++++ Supplied data

-- ==== Sys2Proof/Decode.lean ====
section
/-! DEFINITION. Reading a command from bits: the opcode table gives its rows no bits, so a table word spells no command; a frame of the management port is read by the command summary of R168. -/

namespace Sys2Proof

/-- The command that a word spells by the table's bits.  No row of spec/opcode_table.json gives bits
(its "fields" are all empty), so no word spells one (log 22). -/
def decodeTableWord (_nbits _w : Nat) : Option Instr := none

/-- The command of a frame from its opcode and the bytes that follow (R155, R168).  A frame that stops
before its execution point is a short frame; bytes after it are ignored; an unknown opcode takes none
(R157). -/
def decodeCommand (op : Byte) (args : List Byte) : Instr :=
  match op.toNat, args with
  | 0x01, _ => .getId
  | 0x02, _ => .getStatus
  | 0x03, _ => .popEvent
  | 0x04, _ => .ackLost
  | 0x05, _ => .repeatResponse
  | 0x10, j2 :: j1 :: j0 :: n1 :: n0 :: g :: _ => .setGeometry (j2 ++ j1 ++ j0) (n1 ++ n0) g
  | 0x10, _ => .shortFrame
  | 0x11, _ => .format
  | 0x12, _ => .recover
  | 0x13, _ => .gate
  | 0x18, q1 :: q0 :: c1 :: c0 :: j :: h1 :: h0 :: i1 :: i0 :: l :: t :: _ =>
      .setLimits (q1 ++ q0) (c1 ++ c0) j (h1 ++ h0) (i1 ++ i0) l t
  | 0x18, _ => .shortFrame
  | 0x19, _ => .getLimits
  | 0x20, i :: e :: m :: b2 :: b1 :: b0 :: l2 :: l1 :: l0 :: _ =>
      .setRegion i e m (b2 ++ b1 ++ b0) (l2 ++ l1 ++ l0)
  | 0x20, _ => .shortFrame
  | 0x21, i :: _ => .getRegion i
  | 0x21, _ => .shortFrame
  | 0x28, i :: e :: a2 :: a1 :: a0 :: x3 :: x2 :: x1 :: x0 :: m3 :: m2 :: m1 :: m0 :: t :: a :: b :: _ =>
      .setGuard i e (a2 ++ a1 ++ a0) (x3 ++ x2 ++ x1 ++ x0) (m3 ++ m2 ++ m1 ++ m0) t a b
  | 0x28, _ => .shortFrame
  | 0x29, i :: _ => .getGuard i
  | 0x29, _ => .shortFrame
  | 0x30, s :: _ => .openEpoch s
  | 0x30, _ => .shortFrame
  | 0x31, c :: _ => .commit c
  | 0x31, _ => .shortFrame
  | 0x32, c :: _ => .abort c
  | 0x32, _ => .shortFrame
  | 0x33, c :: _ => .touch c
  | 0x33, _ => .shortFrame
  | 0x34, c :: _ => .retry c
  | 0x34, _ => .shortFrame
  | 0x35, c :: _ => .discard c
  | 0x35, _ => .shortFrame
  | 0x36, c :: _ => .getContext c
  | 0x36, _ => .shortFrame
  | 0x40, g :: t :: h :: a :: _ => .setAccounting g t h a
  | 0x40, _ => .shortFrame
  | 0x41, s :: _ => .getCounters s
  | 0x41, _ => .shortFrame
  | 0x42, s :: m :: _ => .clearCounters s m
  | 0x42, _ => .shortFrame
  | 0x43, s :: _ => .unfence s
  | 0x43, _ => .shortFrame
  | 0x48, m1 :: m0 :: _ => .setEventMask (m1 ++ m0)
  | 0x48, _ => .shortFrame
  | 0x49, a :: b :: _ => .setStatSelect a b
  | 0x49, _ => .shortFrame
  | _, _ => .badOpcode op

/-- The command that a frame's bytes on SDI are, from the fall of SEL# to its rise (R155, R157). -/
def decodeFrame : List Byte → Instr
  | [] => .shortFrame
  | op :: args => decodeCommand op args

/-- The two bytes of a 16-bit field, most significant first (R168). -/
def be16 (x : BitVec 16) : List Byte := [x.extractLsb' 8 8, x.extractLsb' 0 8]

/-- The three bytes of an address argument, most significant first (R168). -/
def be24 (x : WideAddr) : List Byte := [x.extractLsb' 16 8, x.extractLsb' 8 8, x.extractLsb' 0 8]

/-- The four bytes of a data word, most significant first (R168). -/
def be32 (x : Word) : List Byte :=
  [x.extractLsb' 24 8, x.extractLsb' 16 8, x.extractLsb' 8 8, x.extractLsb' 0 8]

/-- The bytes a sender shifts in for a command of the management port (R168); the other rows are no
frames. -/
def encodeFrame : Instr → Option (List Byte)
  | .getId => some [0x01#8]
  | .getStatus => some [0x02#8]
  | .popEvent => some [0x03#8]
  | .ackLost => some [0x04#8]
  | .repeatResponse => some [0x05#8]
  | .setGeometry j n g => some (0x10#8 :: be24 j ++ be16 n ++ [g])
  | .format => some [0x11#8]
  | .recover => some [0x12#8]
  | .gate => some [0x13#8]
  | .setLimits q c j h i l t => some (0x18#8 :: be16 q ++ be16 c ++ [j] ++ be16 h ++ be16 i ++ [l, t])
  | .getLimits => some [0x19#8]
  | .setRegion i e m b l => some ([0x20#8, i, e, m] ++ be24 b ++ be24 l)
  | .getRegion i => some [0x21#8, i]
  | .setGuard i e a x m t act b => some ([0x28#8, i, e] ++ be24 a ++ be32 x ++ be32 m ++ [t, act, b])
  | .getGuard i => some [0x29#8, i]
  | .openEpoch s => some [0x30#8, s]
  | .commit c => some [0x31#8, c]
  | .abort c => some [0x32#8, c]
  | .touch c => some [0x33#8, c]
  | .retry c => some [0x34#8, c]
  | .discard c => some [0x35#8, c]
  | .getContext c => some [0x36#8, c]
  | .setAccounting g t h a => some [0x40#8, g, t, h, a]
  | .getCounters s => some [0x41#8, s]
  | .clearCounters s m => some [0x42#8, s, m]
  | .unfence s => some [0x43#8, s]
  | .setEventMask m => some (0x48#8 :: be16 m)
  | .setStatSelect a b => some [0x49#8, a, b]
  | .badOpcode op => some [op]
  | .shortFrame => some []
  | _ => none

end Sys2Proof
end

++++++++

Nothing in the records may be left out; reproduce them exactly.

-- ==== Sys2Proof/Decode.lean ====
section
/-! DEFINITION. Reading a command from bits: the opcode table gives its rows no bits, so a table word spells no command; a frame of the management port is read by the command summary of R168. -/

namespace Sys2Proof

/-- The command that a word spells by the table's bits.  No row of spec/opcode_table.json gives bits
(its "fields" are all empty), so no word spells one (log 22). -/
def decodeTableWord (_nbits _w : Nat) : Option Instr := none

/-- The command of a frame from its opcode and the bytes that follow (R155, R168).  A frame that stops
before its execution point is a short frame; bytes after it are ignored; an unknown opcode takes none
(R157). -/
def decodeCommand (op : Byte) (args : List Byte) : Instr :=
  match op.toNat, args with
  | 0x01, _ => .getId
  | 0x02, _ => .getStatus
  | 0x03, _ => .popEvent
  | 0x04, _ => .ackLost
  | 0x05, _ => .repeatResponse
  | 0x10, j2 :: j1 :: j0 :: n1 :: n0 :: g :: _ => .setGeometry (j2 ++ j1 ++ j0) (n1 ++ n0) g
  | 0x10, _ => .shortFrame
  | 0x11, _ => .format
  | 0x12, _ => .recover
  | 0x13, _ => .gate
  | 0x18, q1 :: q0 :: c1 :: c0 :: j :: h1 :: h0 :: i1 :: i0 :: l :: t :: _ =>
      .setLimits (q1 ++ q0) (c1 ++ c0) j (h1 ++ h0) (i1 ++ i0) l t
  | 0x18, _ => .shortFrame
  | 0x19, _ => .getLimits
  | 0x20, i :: e :: m :: b2 :: b1 :: b0 :: l2 :: l1 :: l0 :: _ =>
      .setRegion i e m (b2 ++ b1 ++ b0) (l2 ++ l1 ++ l0)
  | 0x20, _ => .shortFrame
  | 0x21, i :: _ => .getRegion i
  | 0x21, _ => .shortFrame
  | 0x28, i :: e :: a2 :: a1 :: a0 :: x3 :: x2 :: x1 :: x0 :: m3 :: m2 :: m1 :: m0 :: t :: a :: b :: _ =>
      .setGuard i e (a2 ++ a1 ++ a0) (x3 ++ x2 ++ x1 ++ x0) (m3 ++ m2 ++ m1 ++ m0) t a b
  | 0x28, _ => .shortFrame
  | 0x29, i :: _ => .getGuard i
  | 0x29, _ => .shortFrame
  | 0x30, s :: _ => .openEpoch s
  | 0x30, _ => .shortFrame
  | 0x31, c :: _ => .commit c
  | 0x31, _ => .shortFrame
  | 0x32, c :: _ => .abort c
  | 0x32, _ => .shortFrame
  | 0x33, c :: _ => .touch c
  | 0x33, _ => .shortFrame
  | 0x34, c :: _ => .retry c
  | 0x34, _ => .shortFrame
  | 0x35, c :: _ => .discard c
  | 0x35, _ => .shortFrame
  | 0x36, c :: _ => .getContext c
  | 0x36, _ => .shortFrame
  | 0x40, g :: t :: h :: a :: _ => .setAccounting g t h a
  | 0x40, _ => .shortFrame
  | 0x41, s :: _ => .getCounters s
  | 0x41, _ => .shortFrame
  | 0x42, s :: m :: _ => .clearCounters s m
  | 0x42, _ => .shortFrame
  | 0x43, s :: _ => .unfence s
  | 0x43, _ => .shortFrame
  | 0x48, m1 :: m0 :: _ => .setEventMask (m1 ++ m0)
  | 0x48, _ => .shortFrame
  | 0x49, a :: b :: _ => .setStatSelect a b
  | 0x49, _ => .shortFrame
  | _, _ => .badOpcode op

/-- The command that a frame's bytes on SDI are, from the fall of SEL# to its rise (R155, R157). -/
def decodeFrame : List Byte → Instr
  | [] => .shortFrame
  | op :: args => decodeCommand op args

/-- The two bytes of a 16-bit field, most significant first (R168). -/
def be16 (x : BitVec 16) : List Byte := [x.extractLsb' 8 8, x.extractLsb' 0 8]

/-- The three bytes of an address argument, most significant first (R168). -/
def be24 (x : WideAddr) : List Byte := [x.extractLsb' 16 8, x.extractLsb' 8 8, x.extractLsb' 0 8]

/-- The four bytes of a data word, most significant first (R168). -/
def be32 (x : Word) : List Byte :=
  [x.extractLsb' 24 8, x.extractLsb' 16 8, x.extractLsb' 8 8, x.extractLsb' 0 8]

/-- The bytes a sender shifts in for a command of the management port (R168); the other rows are no
frames. -/
def encodeFrame : Instr → Option (List Byte)
  | .getId => some [0x01#8]
  | .getStatus => some [0x02#8]
  | .popEvent => some [0x03#8]
  | .ackLost => some [0x04#8]
  | .repeatResponse => some [0x05#8]
  | .setGeometry j n g => some (0x10#8 :: be24 j ++ be16 n ++ [g])
  | .format => some [0x11#8]
  | .recover => some [0x12#8]
  | .gate => some [0x13#8]
  | .setLimits q c j h i l t => some (0x18#8 :: be16 q ++ be16 c ++ [j] ++ be16 h ++ be16 i ++ [l, t])
  | .getLimits => some [0x19#8]
  | .setRegion i e m b l => some ([0x20#8, i, e, m] ++ be24 b ++ be24 l)
  | .getRegion i => some [0x21#8, i]
  | .setGuard i e a x m t act b => some ([0x28#8, i, e] ++ be24 a ++ be32 x ++ be32 m ++ [t, act, b])
  | .getGuard i => some [0x29#8, i]
  | .openEpoch s => some [0x30#8, s]
  | .commit c => some [0x31#8, c]
  | .abort c => some [0x32#8, c]
  | .touch c => some [0x33#8, c]
  | .retry c => some [0x34#8, c]
  | .discard c => some [0x35#8, c]
  | .getContext c => some [0x36#8, c]
  | .setAccounting g t h a => some [0x40#8, g, t, h, a]
  | .getCounters s => some [0x41#8, s]
  | .clearCounters s m => some [0x42#8, s, m]
  | .unfence s => some [0x43#8, s]
  | .setEventMask m => some (0x48#8 :: be16 m)
  | .setStatSelect a b => some [0x49#8, a, b]
  | .badOpcode op => some [op]
  | .shortFrame => some []
  | _ => none

end Sys2Proof
end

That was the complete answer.